Segment Start: Dataset content

-- ==== Sys2Proof/Machine/Delivery.lean ====
section
/-! DEFINITION. The steps of the network interfaces and homes (R36 to R39, R69, R75, R76, R250, R251, R255): arrivals, reinjection,
streams, landings, and the release of output-buffer entries at a commit point. A step that is not due changes nothing. -/

namespace Sys2Proof.Machine

/-- The state that a step leads to where it is due, and the same state where it is not. -/
def orSame (s : State) (o : Option State) : Host.Outcome State Fault Refusal := .next (o.getD s)

/-- MESSAGE_ARRIVAL: the first message in transit to core `k` completes there, and queues or diverts (R36, R55, R250). -/
def execMessageArrival (k : Nat) (s : State) : Host.Outcome State Fault Refusal := orSame s (s.deliverMsg k)

/-- REINJECT_DIVERTED: the service core reinjects a diverted message of core `k` for which there is room (R36, R55). -/
def execReinjectDiverted (k : Nat) (s : State) : Host.Outcome State Fault Refusal :=
  orSame s (firstDone (s.reinject k) (List.range (chanCount k)))

/-- STREAM_BEAT_LANDING: a beat of a stream lands in its ring at core `k`: of a diverted segment that can go on, else of a segment in
transit (R38, R39, R251). -/
def execStreamBeatLanding (k : Nat) (s : State) : Host.Outcome State Fault Refusal :=
  orSame s ((firstDone (s.streamBeat k) (List.range (chanCount k))).or (s.deliverBeat k))

/-- END_OF_STREAM: a stream segment of core `k` has landed whole; one with EOS ends the stream (R38, R251). -/
def execEndOfStream (k : Nat) (s : State) : Host.Outcome State Fault Refusal :=
  orSame s ((firstDone (s.segmentEnd k) (List.range (chanCount k))).or (s.deliverEnd k))

/-- POUR_BEAT_LANDING: the next beats in transit to core `k` land (R85 to R87, R255). -/
def execPourBeatLanding (k : Nat) (s : State) : Host.Outcome State Fault Refusal := orSame s (s.deliverBeats k)

/-- BEAT_DECREMENT: the count of landed beats of partition `p` reaches its barrier record's home (R75, R255). -/
def execBeatDecrement (p : Nat) (s : State) : Host.Outcome State Fault Refusal := orSame s (s.deliverDecr p)

/-! ## Releases at a commit point (R48, R250) -/

/-- The entry that slot `i` of core `k` releases next, while its activation is at a commit point. -/
def State.nextRelease (s : State) (k i : Nat) : Option OEntry :=
  let c := s.core k
  if c.ctl.run = some i ∧ (c.slot i).life.atPoint then c.firstEntry i else none

/-- The release of an entry as a step: performed, still waiting, or failed, with the fault at the commit point (R250). -/
def State.releaseStep (s : State) (k i : Nat) (e : OEntry) : State :=
  match s.release1 k i e with
  | .done s1 => s1.mirror k
  | .wait s1 => s1
  | .fail r s1 => (s1.takeFault k { r with pc := (s.core k).act.pc }).mirror k

/-- OUTPUT_BUFFER_RELEASE: the next entry of slot `i` of core `k` is released (R47, R250). -/
def execOutputBufferRelease (k i : Nat) (s : State) : Host.Outcome State Fault Refusal :=
  match s.nextRelease k i with
  | some e => .next (s.releaseStep k i e)
  | none => .next s

/-- EVENT_SIGNAL_AT_HOME: a `sig` entry is performed at its event's home (R69, R74, R261). -/
def execEventSignalAtHome (k i : Nat) (name : BitVec 16) (n : BitVec 32) (s : State) :
    Host.Outcome State Fault Refusal :=
  match s.nextRelease k i with
  | some e => if e.kind = .sig name n then .next (s.releaseStep k i e) else .next s
  | none => .next s

/-- The entry of a barrier operation (R76). -/
def barEntry (op : BarOp) (va : Word) (beats : BitVec 32) : OKind :=
  match op with
  | .join => .join va
  | .arrive => .bara va beats
  | .leave => .leave va

/-- BARRIER_OP_AT_HOME: a `join`, `bara` or `leave` entry is performed at its record's home (R76, R265). -/
def execBarrierOpAtHome (op : BarOp) (k i : Nat) (va : Word) (beats : BitVec 32) (s : State) :
    Host.Outcome State Fault Refusal :=
  match s.nextRelease k i with
  | some e => if e.kind = barEntry op va beats then .next (s.releaseStep k i e) else .next s
  | none => .next s

end Sys2Proof.Machine
end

Segment End: Dataset content

[To do] Wherever a line holds the word "Machine", copy that line out of the entries above.

[Response area]
-- ==== Sys2Proof/Machine/Delivery.lean ====
namespace Sys2Proof.Machine
end Sys2Proof.Machine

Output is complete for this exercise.